In years gone by, women would rely on the calendar on the wall to work out when their next menstrual cycle might occur. They would look to physical signs to tell them when they might be ovulating, and therefore when they’d be most likely to fall pregnant.
More recently, we’ve seen the proliferation of mobile phone applications helping women track their current cycle, predict their next cycle, and work out when the best time is to try for a baby, helping many to conceive or indicate the need for fertility help from an IVF or ICSI treatment centre.
There are more than 400 fertility apps available, and over 100 million women worldwide are using them.
The personalisation and convenience of apps makes them empowering and attractive. But they require some caution in their use.
While fertility apps use individualised information to estimate the most fertile period, they are not completely reliable. And even if an app indicates when a woman is most fertile, it doesn’t mean a pregnancy will follow if a couple has sex during this window.
The menstrual cycle
A woman’s menstrual cycle consists of three phases: menstrual bleeding, the follicular phase (when an egg-containing follicle is growing) and the luteal phase (the two weeks after ovulation prior to the next period).
It’s traditionally been thought the follicular phase varies in length between women, whereas the luteal phase is relatively constant between women – generally around 14 days. All phases together are thought to amount to a cycle lasting 28 days.
The actual time of ovulation, which occurs at the end of the follicular phase, is marked by the rise in a hormone called the luteinising hormone. This can be measured by a blood test, or more conveniently by urine dipsticks (the same mechanism used for at-home pregnancy tests).
Physical changes during ovulation include altered vaginal secretions and a subtle drop and then rise in basal body temperature.
A woman can become pregnant during the five days before ovulation or on the day of ovulation. However, the most fertile days are the three days leading up to and including ovulation. By 12-24 hours after ovulation, a woman is no longer able to conceive during that menstrual cycle.
How the apps work
When a woman logs the beginning of her menstrual cycle, fertility apps attempt to predict, using inbuilt algorithms, when ovulation might occur. The app then recommends the timing of intercourse accordingly to optimise the user’s chance of becoming pregnant.
Calendar-based apps rely entirely on menstrual cycle length and an assumption ovulation occurs 14 days before the next period.
Many of the more sophisticated apps collect data on basal body temperature, while some also call for a woman to examine her cervical mucus secretions, or include results from at-home ovulation test kits.
There may be ancillary options to track mood and feelings, diet and exercise, and sexual intercourse.
Are they effective?
Australian researchers recently looked at 36 fertility apps most commonly downloaded by Australian women. The research, yet to be published, indicated less than half (42.7%) of the apps predicted the correct ovulation date.

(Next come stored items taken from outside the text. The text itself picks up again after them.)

/-- A frame past its port's protection: the buffer check, the acceptance checks, and its place in the buffer (R379, R382). A
Neighbor Solicitation for an address of the port's /64 is answered (R380). -/
def State.bufferFrame (s : State) (b : Nat) (f : Frame) : State :=
  match f.pkt with
  | .solicit pre ident =>
    if f.ipv6 ∧ pre = s.reg .portPrefix (2 * b + f.sub) then s.send (.neighbor b f.sub ident (s.rd F.portMacMac (2 * b + f.sub)))
    else s.bump F.portRxForeignCount b
  | _ =>
    let x := s.port b
    if s.pfcPrio b f.prio = false ∨ s.rxShare b < x.occ f.prio + f.len then s.bump F.portRxOverflowCount b
    else
      match s.acceptFrame b f with
      | .drop c => s.bump c b
      | .slot n src =>
        let r : RxFrame := { part := s.netPart n, slot := n % 4, src := src, prio := f.prio, len := f.len, ce := f.ce, pkt := f.pkt }
        (s.setPort b { x with rx := x.rx ++ [r] }).settlePfc b f.prio

/-- MACsec on a port (R517, R518). -/
def State.macsecOn (s : State) (b sub : Nat) : Bool :=
  if sub = 0 then s.flag F.portSecCfgEnableA b else s.flag F.portSecCfgEnableB b && s.flag F.portStatusSplitInForce b

/-- The check of a received frame on a port with MACsec: strict validation and the replay window. -/
def State.macsecReceive (s : State) (b : Nat) (f : Frame) : Option State :=
  let k := (b * 2 + f.sub) * 4
  match f.tag with
  | none => none
  | some t =>
    match s.sec.rxSa.find? (fun e => decide (e.1 = k + t.an) && decide (e.2.sci = t.sci)) with
    | none => none
    | some (key, sa) =>
      if t.icv = false ∨ t.pn + s.rd F.portSecCfgReplayWindow b < sa.pn then none
      else
        let sa : MacsecSa := { sa with pn := max sa.pn (t.pn + 1) }
        let sec := s.sec
        let l := sec.rxSa.map (fun e => if e.1 = key ∧ e.2.sci = t.sci then (key, sa) else e)
        some { s with sec := { sec with rxSa := l } }

/-- FRAME_RECEIVE (R379, R382, R518): a frame at a port that is up. -/
def execFrameReceive (block : Nat) (f : Frame) (s : State) : Host.Outcome State Fault Refusal :=
  if block < 8 ∧ s.portUp block f.sub = true ∧ f.sub < 2 ∧ f.prio < 8 then
    if s.macsecOn block f.sub then
      match s.macsecReceive block f with
      | some s => .next (s.bufferFrame block f)
      | none => .next (s.bumpSat F.portSecDropsRx block)
    else .next (s.bufferFrame block f)
  else .next s

-- transmission (R378 to R380, R384, R518)

/-- The number of the last packet an SA's suite allows, and the number past which it warns (R518). -/
def MacsecSa.lastPn (a : MacsecSa) : Nat := if a.suite = 1 then 2 ^ 64 - 1 else 2 ^ 32 - 1
def MacsecSa.warnPn (a : MacsecSa) : Nat := if a.suite = 1 then 2 ^ 62 else 0xC0000000

/-- A frame leaves by a port: on the SA that TX_AN names, where MACsec is on. -/
def State.emit (s : State) (b : Nat) (f : TxFrame) : State :=
  if s.macsecOn b f.sub then
    let an := s.rd (if f.sub = 0 then F.portSecCfgTxAnA else F.portSecCfgTxAnB) b
    let k := (b * 2 + f.sub) * 4 + an
    match s.sec.txSa.get? k with
    | none => s.bumpSat F.portSecDropsTx b
    | some sa =>
      if sa.lastPn < sa.pn then
        (s.wr (if f.sub = 0 then F.portSecStatusPnExhaustedA else F.portSecStatusPnExhaustedB) b 1).bumpSat F.portSecDropsTx b
      else
        let sec := s.sec
        let s : State := { s with sec := { sec with txSa := sec.txSa.set k { sa with pn := sa.pn + 1 } } }
        let s : State :=
          if sa.warnPn < sa.pn then s.wr (if f.sub = 0 then F.portSecStatusPnWarnA else F.portSecStatusPnWarnB) b 1 else s
        s.send (.packet b f (some (an, sa.pn)))
  else s.send (.packet b f none)

/-- A packet handed to a port: discarded where the port is down, held while its priority is paused. -/
def State.handOver (s : State) (b : Nat) (f : TxFrame) : State :=
  if s.portUp b f.sub = false then s.bump F.portTxDownCount b
  else
    let x := s.port b
    if f.prio ∈ x.paused.getD f.sub [] then s.setPort b { x with held := x.held ++ [f] } else s.emit b f

/-- PFC_RECEIVE (R379): a priority under PFC is paused, or resumes and its held frames go out. -/
def execPfcReceive (block sub prio : Nat) (xoff : Bool) (s : State) : Host.Outcome State Fault Refusal :=
  if block < 8 ∧ sub < 2 ∧ s.portUp block sub = true ∧ s.flag F.portCfgPfcEn block = true ∧ prio < 8
      ∧ s.pfcPrio block prio = true then
    let x := s.port block
    let others := (x.paused.getD sub []).filter (fun p => decide (p ≠ prio))
    if xoff then .next (s.setPort block { x with paused := x.paused.set sub (others ++ [prio]) })
    else
      let mine := fun (f : TxFrame) => decide (f.sub = sub) && decide (f.prio = prio)
      let s : State := s.setPort block
        { x with paused := x.paused.set sub others, held := x.held.filter (fun f => !mine f) }
      .next ((x.held.filter mine).foldl (fun (t : State) f => t.handOver block f) s)
  else .next s

/-- The seams of the fixed route between two regions (R27). -/
def routeSeams (a b : Nat) : List Fld :=
  (if a % 2 ≠ b % 2 then [if a / 2 = 0 then F.devSeamStatusSeam0 else F.devSeamStatusSeam1] else [])
    ++ (if a / 2 ≠ b / 2 then [if b % 2 = 0 then F.devSeamStatusSeam2 else F.devSeamStatusSeam3] else [])

/-- The port, of another partition, that seam loopback reaches under a prefix from a port block (R384). -/
def State.loopPort (s : State) (n b : Nat) (pre : Word) : Option (Nat × Nat) :=
  if s.flag F.netCfgLoopbackEn (n / 4) then
    ((List.range 16).find? (fun k =>
      (s.portLanes (k / 2) (k % 2)).isSome && decide (s.reg .portPrefix k = pre)
        && decide (partOfRegion s.mode (k / 4) ≠ s.netPart n)
        && (routeSeams (b / 2) (k / 4)).all (fun f => decide (s.rd f = 1)))).map (fun k => (k / 2, k % 2))
  else none

/-- A packet of a slot to a rank: by seam loopback where it applies, else by the entry's port (R384). Nothing leaves for a slot that
a replay keeps off the network (R432). -/
def State.xmit (s : State) (n rank : Nat) (pkt : NetPkt) : State :=
  if s.netQuiet n then s
  else
    match s.rankEntry n rank with
    | none => s
    | some e =>
      match s.portNumber e.port with
      | none => s
      | some (b, sub) =>
        let own := s.ownRank n
        let job := s.rd F.netSlotJob n
        let epoch := s.rd F.netSlotEpoch n
        let fl := pkt.isFletus
        let f : TxFrame :=
          { sub := sub, pre := e.pre, nextHop := e.nextHop, src := jobIdent job epoch own, dst := jobIdent job epoch rank,
            sport := 0xC000 + (own ^^^ rank) % 16384, dport := s.udpPort n pkt,
            dscp := s.rd (if fl then F.portCfgDscpFletus else F.portCfgDscpRoce) b,
            prio := s.rd (if fl then F.portCfgPrioFletus else F.portCfgPrioRoce) b, pkt := pkt }
        match s.loopPort n b e.pre with
        | some (b', sub') =>
          s.bufferFrame b'
            { sub := sub', ipv6 := true, dstPrefix := e.pre, dstId := f.dst, srcId := f.src, dport := f.dport, prio := f.prio, len := pkt.frameLen,
              ce := false, fields := true, pkt := pkt }
        | none => s.handOver b f

-- flows (R386, R389, R390, R396)

def State.flow (s : State) (n rank : Nat) (fletus : Bool) : Flow :=
  let j := s.job n
  (if fletus then j.streams else j.conns).getD rank {}

def State.setFlow (s : State) (n rank : Nat) (fletus : Bool) (f : Flow) : State :=
  let j := s.job n
  s.setJob n (if fletus then { j with streams := j.streams.set rank f } else { j with conns := j.conns.set rank f })

/-- A flow's retransmission timeout in nanoseconds. -/
def State.rtoOf (s : State) (n : Nat) (f : Flow) : Nat := f.rto.getD (s.rd F.netCfgRtoUs (n / 4) * 1000)

/-- How far a number lies ahead of another, modulo m. -/
def seqAhead (m a b : Nat) : Nat := (b + m - a % m) % m

/-- Is a number below another, by less than half the modulus? -/
def seqBefore (m a b : Nat) : Bool := decide (seqAhead m a b ≠ 0) && decide (seqAhead m a b < m / 2)

/-- A RoCE packet to a rank. -/
def State.sendRoce (s : State) (n rank psn : Nat) (op : RoceOp) : State := s.xmit n rank (.roce psn op)

/-- A Fletus packet to a rank; every packet carries the next sequence number expected from the peer. -/
def State.sendFletus (s : State) (n rank seq : Nat) (restart echo : Bool) (msg : FletusMsg) : State :=
  s.xmit n rank
    (.fletus { seq := seq, ackSeq := (s.flow n rank true).expect, echo := echo, restart := restart, msg := msg })

/-- A launch message: sequence 0 (R396). -/
def State.sendLaunch (s : State) (n rank : Nat) (msg : FletusMsg) : State := s.sendFletus n rank 0 false false msg

/-- A message on a rank's stream: numbered, sent, and kept until acknowledged; in a quiet slot it counts as acknowledged (R432). The
packet carries the acknowledgement of what the stream holds. -/
def State.streamSend (s : State) (n rank : Nat) (msg : FletusMsg) (q cmd : Nat) : State :=
  let f := s.flow n rank true
  let restart := f.restart
  let pkt : NetPkt := .fletus { seq := f.next, ackSeq := f.expect, echo := false, restart := restart, msg := msg }
  let f' : Flow :=
    { f with next := (f.next + 1) % 2 ^ 32, restart := false, rxHeld := 0, lastSend := if f.unacked = [] then s.now else f.lastSend,
             unacked := if s.netQuiet n then f.unacked else f.unacked ++ [{ seq := f.next, pkt := pkt, q := q, cmd := cmd }] }
  (s.setFlow n rank true f').xmit n rank pkt

/-- A message on the streams of several ranks. -/
def State.streamAll (s : State) (n : Nat) (ranks : List Nat) (msg : FletusMsg) (q cmd : Nat) : State :=
  ranks.foldl (fun (t : State) r => t.streamSend n r msg q cmd) s

/-- A remote command's record (R351, R403): on the partition's resident operator queue, its ring fields zero. -/
def State.remoteRecord (s : State) (n : Nat) (tag status fault result : Nat) : List Byte :=
  leBytes 4 tag ++ leBytes 2 (firstQueue s.mode (s.netPart n)) ++ leBytes 1 status ++ leBytes 1 fault ++ leBytes 16 result ++ leBytes 8 0

/-- A packet of a recorded slot from a rank outside the recording is journalled (R421, R423). -/
def State.journalPacket (s : State) (f : RxFrame) : State :=
  let ctx := s.netCtx (s.netIdx f.part f.slot)
  if s.skbInternal ctx then s else s.journalCtx ctx 6 (f.src + f.slot * 2 ^ 20) f.pkt.bytes

/-- The first frame of a block's buffer that a packet command takes: of its kind, with no earlier frame of the same slot, source and
transport. -/
def takeFrame (kind : NetPkt → Bool) : List RxFrame → List RxFrame → Option RxFrame
  | _, [] => none
  | before, f :: l =>
    if kind f.pkt && before.all (fun g =>
        !(decide (g.part = f.part) && decide (g.slot = f.slot) && decide (g.src = f.src) && decide (g.pkt.isFletus = f.pkt.isFletus)))
    then some f
    else takeFrame kind (before ++ [f]) l

/-- A list without its first element equal to a given one. -/
def dropOne (f : RxFrame) : List RxFrame → List RxFrame
  | [] => []
  | g :: l => if g = f then l else g :: dropOne f l

/-- A frame leaves a block's buffer. -/
def State.dropFrame (s : State) (b : Nat) (x : RxFrame) : State :=
  let p := s.port b
  (s.setPort b { p with rx := dropOne x p.rx }).settlePfc b x.prio

/-- A packet command of a block: its transport acts on the frame, and says whether the frame is done with or stays. A frame whose
slot has become idle since is dropped as foreign; frames wait for room in the journal (R426). -/
def State.onPacket (s : State) (b : Nat) (kind : NetPkt → Bool) (f : State → Nat → RxFrame → State × Bool) :
    Host.Outcome State Fault Refusal :=
  match takeFrame kind [] (s.port b).rx with
  | none => .next s
  | some x =>
    let n := s.netIdx x.part x.slot
    if s.slotState n = 0 ∧ x.pkt.isLaunch = false then .next ((s.dropFrame b x).bump F.portRxForeignCount b)
    else if s.skbRoom x.part 0 = false then .next s
    else
      match f s n x with
      | (t, true) => .next (t.dropFrame b x)
      | (t, false) => .next t

/-- The congestion answer to a CE-marked packet (R390): one CNP, or one Fletus ACK with ECN_ECHO, per flow in 50 µs. -/
def State.echoCe (s : State) (n : Nat) (x : RxFrame) : State :=
  let fl := x.pkt.isFletus
  let f := s.flow n x.src fl
  if x.ce = false then s
  else if f.lastEcho.any (fun t => decide (s.now < t + 50000)) then s
  else
    let s : State := s.setFlow n x.src fl { f with lastEcho := some s.now }
    if fl then s.sendFletus n x.src 0 false true .ack else s.sendRoce n x.src 0 .cnp

/-- A congestion notice (R390): the rate is halved, at most once in 50 µs. -/
def Flow.notice (f : Flow) (now : Nat) : Flow :=
  if f.lastCut.any (fun t => decide (now < t + 50000)) then { f with lastRaise := now }
  else { f with rate := f.rate / 2, lastCut := some now, lastRaise := now }

/-- RATE_RECOVERY (R390): 55 µs after the last notice or raise, the rate rises by 5 % of the port rate. -/
def execRateRecovery (part slot rank : Nat) (fletus : Bool) (s : State) : Host.Outcome State Fault Refusal :=
  let n := s.netIdx part slot
  let f := s.flow n rank fletus
  if part < partCount s.mode ∧ slot < 4 ∧ f.rate < 1000 ∧ f.lastRaise + 55000 ≤ s.now then
    .next (s.setFlow n rank fletus { f with rate := min 1000 (f.rate + 50), lastRaise := s.now })
  else .next s

/-- ACK_COALESCE_TIMEOUT (R385, R396): 4 µs after the first packet that is held unacknowledged, it is acknowledged. -/
def execAckCoalesceTimeout (part slot rank : Nat) (fletus : Bool) (s : State) : Host.Outcome State Fault Refusal :=
  let n := s.netIdx part slot
  let f := s.flow n rank fletus
  if part < partCount s.mode ∧ slot < 4 ∧ f.rxHeld ≠ 0 ∧ f.rxSince + 4000 ≤ s.now then
    let s : State := s.setFlow n rank fletus { f with rxHeld := 0 }
    .next (if fletus then s.sendFletus n rank 0 false false .ack
      else s.sendRoce n rank ((f.expect + 2 ^ 24 - 1) % 2 ^ 24) .acknowledge)
  else .next s
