-- ==== Sys2Proof/Machine/Counters.lean ====
section
/-! DEFINITION. Counters: their instructions, their arbiters, region grants and wait retention (08_counters_and_waiting.md, R233
to R259; 06_kwaok_instruction_reference.md, R200 to R203), and the journalled events of a group (R423, R433). -/

namespace Sys2Proof.Machine

-- journalled events of a group (R421, R423, R433)

/-- The program key of a group at a position. -/
def State.groupKey (s : State) (c pos : Nat) : Nat :=
  let x := s.core c
  match x.groups.get? pos with
  | some g => programKey (((x.slots.get? g.slot).map (fun w => w.linear)).getD 0) g.num
  | none => 0

/-- A group's next event number is used. -/
def State.countEventOf (s : State) (c pos : Nat) : State :=
  let x : CoreSt := s.core c
  s.setCore c { x with groups := x.groups.adjust pos (fun g => { g with events := g.events + 1 }) }

/-- A keyed entry journalled for a group of a recorded context, after its key prefix; the group stalls while the entry buffer
is over its size (R426). -/
def State.groupJournal (s : State) (k : Task) (c pos kind : Nat) (tail : List Byte) : State :=
  if s.recording k.ctx then
    let n := (((s.core c).groups.get? pos).map (fun g => g.events)).getD 0
    let s : State := s.journalCtx k.ctx kind (s.groupKey c pos) (leBytes 4 k.tag ++ leBytes 4 n ++ tail)
    let s : State := s.countEventOf c pos
    if s.skbRoom k.part 0 then s
    else
      let x : CoreSt := s.core c
      s.setCore c { x with groups := x.groups.adjust pos (fun g => { g with stall := true }) }
  else s

/-- The keyed entry that serves a group's next event in a replay, consumed: its payload after the key prefix. A missing entry, or
one that a test refuses, makes the replay diverge, and the input is served live (R433, R434). -/
def State.groupReplay (s : State) (k : Task) (c pos kind : Nat) (test : List Byte → Bool) : State × Option (List Byte) :=
  if s.replaying k.ctx then
    let n := (((s.core c).groups.get? pos).map (fun g => g.events)).getD 0
    match s.keyedEntry k.part (s.groupKey c pos) k.tag n with
    | some e =>
      let body := (s.jPayload k.part e).drop 8
      if e.kind = kind ∧ test body = true then ((s.consumeKeyed k.part e.seq).countEventOf c pos, some body)
      else (s.diverge k.part 4 (s.skb k.part).lastSeq, none)
    | none => (s.diverge k.part 4 (s.skb k.part).lastSeq, none)
  else (s, none)

-- references (R201)

def CtrName.encode : CtrName → Bool → Nat
  | .core c i, other => (if other then 1 + c * 2 ^ 18 else 0) + i * 2 ^ 8
  | .region r i, _ => 2 + i * 2 ^ 8 + r * 2 ^ 32

def CtrRef.name (r : CtrRef) (core : Nat) : CtrName :=
  match r with
  | .core i => .core core i
  | .region r i => .region r i

/-- The lowest bit of an offending field of a counter reference. -/
def refBad (w : Nat) (add : Bool) : Option Nat :=
  let kind := natBits w 1 0
  illegal? [(0, decide (kind = 3) || (decide (kind = 1) && !add)), (2, decide (natBits w 7 2 ≠ 0)),
    (8, decide ((if kind = 2 then 512 else 48) ≤ natBits w 17 8)),
    (18, decide (kind ≠ 1) && decide (natBits w 28 18 ≠ 0)), (29, decide (natBits w 31 29 ≠ 0)),
    (32, decide (kind ≠ 2) && decide (natBits w 33 32 ≠ 0)), (34, decide (natBits w 63 34 ≠ 0))]

/-- The counter that a legal reference names from a core. -/
def refName (w core : Nat) : CtrName :=
  match natBits w 1 0 with
  | 0 => .core core (natBits w 17 8)
  | 1 => .core (natBits w 28 18) (natBits w 17 8)
  | _ => .region (natBits w 33 32) (natBits w 17 8)

/-- Is a region counter's block validly granted to a context (R239)? -/
def State.blockGranted (s : State) (r i ctx : Nat) : Bool :=
  let n := r * 8 + i / 64
  s.flag F.regCntOwnerValid n && decide (s.rd F.regCntOwnerContext n = ctx)

-- occupancy (R257)

/-- Entries of a core in use under its bound: transactions, and counter operations leaving the core until applied or answered. -/
def CoreSt.txnOcc (x : CoreSt) (core : Nat) : Nat :=
  (x.txns.map (fun t => t.cost)).sum
    + (x.flights.filter (fun f => match f.ctr, f.op with
      | .region _ _, _ => true
      | .core c _, _ => decide (c ≠ core))).length
    + (x.groups.filter (fun e => match e.2.wait with
      | some w => w.arrived && (match w.ref with
        | .region _ _ => true
        | .core _ => false)
      | none => false)).length

/-- The waits of queue commands (CNT_WAIT, R358) that stand at a region's counter unit: queue and command. -/
def State.cmdWaits (s : State) (r : Nat) : List (Nat × Cmd) :=
  s.queues.flatMap (fun (e : Nat × QueueSt) => e.2.cmds.filterMap (fun (c : Cmd) =>
    if c.waiting && decide (c.opcode = 4) && decide (natBits (c.field 0x10 8) 33 32 = r) then some (e.1, c) else none))

/-- Pending waits and claims held by a region's counter unit. -/
def State.regionWaits (s : State) (r : Nat) : Nat :=
  (s.cmdWaits r).length + s.cores.foldl (fun a e => a + (e.2.groups.filter (fun g => match g.2.wait with
    | some w => w.arrived && (match w.ref with
      | .region r' _ => decide (r' = r)
      | .core _ => false)
    | none => false)).length) 0

-- adds (R233, R236, R240)

def State.ctrVal (s : State) : CtrName → Nat
  | .core c i => (s.core c).ctrs.getD i 0
  | .region r i => s.regionCtrs.getD (r * 512 + i) 0

def State.setCtr (s : State) (n : CtrName) (v : Nat) : State :=
  match n with
  | .core c i => let x : CoreSt := s.core c; s.setCore c { x with ctrs := x.ctrs.put 0 i v }
  | .region r i => { s with regionCtrs := s.regionCtrs.put 0 (r * 512 + i) v }

/-- An add applied: it stops at 2^64 − 1, and a sum past that is logged (R233). -/
def State.addTo (s : State) (n : CtrName) (v ctx : Nat) : State :=
  let sum := s.ctrVal n + v
  let s : State := s.setCtr n (min sum (2 ^ 64 - 1))
  if 2 ^ 64 ≤ sum then
    match n with
    | .core c _ => s.hwEvent (regionOfCore c) 0x0001 c ctx
    | .region r i => s.hwEvent r 0x0001 (0x8000 + i) ctx
  else s

/-- An add that a core discards (R240): counted and logged. -/
def State.discardAdd (s : State) (c ctx : Nat) : State :=
  (s.bump F.cntDiscardedCount c).hwEvent (regionOfCore c) 0x0002 c ctx

/-- Is a task running on a core: begun there, not ended, not switched out? -/
def State.runningOn (s : State) (t c : Nat) : Bool :=
  match s.running? c with
  | some (t', k) => decide (t' = t) && decide (k.phase = .running)
  | none => false

/-- An add of a task reaching a core's counter: applied, held for a bound task that is not running there, or discarded. -/
def State.coreAdd (s : State) (t c i v : Nat) : State :=
  let ctx := ((s.task? t).map (fun k => k.ctx)).getD 0xFFFF
  let x : CoreSt := s.core c
  if c ∈ s.stopped ∨ s.vacant c = true ∨ t ∉ x.bound then s.discardAdd c ctx
  else if s.runningOn t c then s.addTo (.core c i) v ctx
  else
    let sums := x.pend.getD t []
    s.setCore c { x with pend := x.pend.set t (sums.set i (min (sums.getD i 0 + v) (2 ^ 64 - 1))) }

/-- An add of a context reaching a region counter: applied, or discarded and counted where its block is not granted. -/
def State.regionAdd (s : State) (ctx r i v : Nat) : State :=
  if s.blockGranted r i ctx then s.addTo (.region r i) v ctx else s.bump F.regCntDiscardedCount r

-- waits and claims settled (R243)

/-- A pending wait or claim of a counter, where it stands: core, position, and the wait. -/
structure Pending where
  core : Nat
  pos : Nat
  wg : Nat
  num : Nat
  w : CtrWait
deriving DecidableEq, Repr

/-- The waits and claims that have reached a counter's arbiter. -/
def State.pendingOn (s : State) (n : CtrName) : List Pending :=
  let of := fun (c : Nat) (x : CoreSt) => x.groups.filterMap (fun e =>
    match e.2.wait with
    | some w =>
      if w.arrived && decide (w.ref.name c = n) && decide (e.2.gstate = .live) then
        some { core := c, pos := e.1, wg := ((x.slots.get? e.2.slot).map (fun y => y.linear)).getD 0, num := e.2.num, w := w }
      else none
    | none => none)
  match n with
  | .core c _ => of c (s.core c)
  | .region _ _ => s.cores.flatMap (fun e => of e.1 e.2)

/-- How a wait or claim ends: satisfied or granted, completed false, or timed out. -/
inductive WaitEnd where
  | true_ | false_ | timeout
deriving DecidableEq, Repr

A published study looking at 12 fertility apps found the calendar-based apps did not correctly determine the ovulation date when the average length of previous cycles was different to the estimated current cycle length. The prediction of fertile days based solely on previous cycle lengths is a clear limitation of calendar-based apps.
For apps collecting temperature data, the prediction of highly fertile days was also commonly missed due to the use of data from previous rather than current cycles.
It’s likely the apps which request more information will have better accuracy. But their effectiveness also relies on the user entering information correctly and consistently.
Importantly, a recent study looking at more than 600,000 menstrual cycles from 124,648 women tracked by the Natural Cycles app showed the luteal phase is often considerably longer or shorter than 14 days. This calls into question the fundamental premise of a standard 28 day cycle on which many apps are based.
We have confirmed this using the Flo app, demonstrating differences in cycle length based on body mass index (BMI), age and ethnic background.
In women who had logged at least three cycles on the Flo app (1.5 million women), we found just 16.3% had a median 28 day cycle. A higher percentage of older women (aged 40+) had shorter cycles; whereas Asian women and women with a very high BMI tended to have longer cycles.From Shutterstock.com
An algorithm can’t capture all factors that affect fertility
Although we need more research in this area, the evidence so far suggests if you’re trying to have a baby, you shouldn’t rely too heavily on an app – particularly if you’re finding it hard to conceive.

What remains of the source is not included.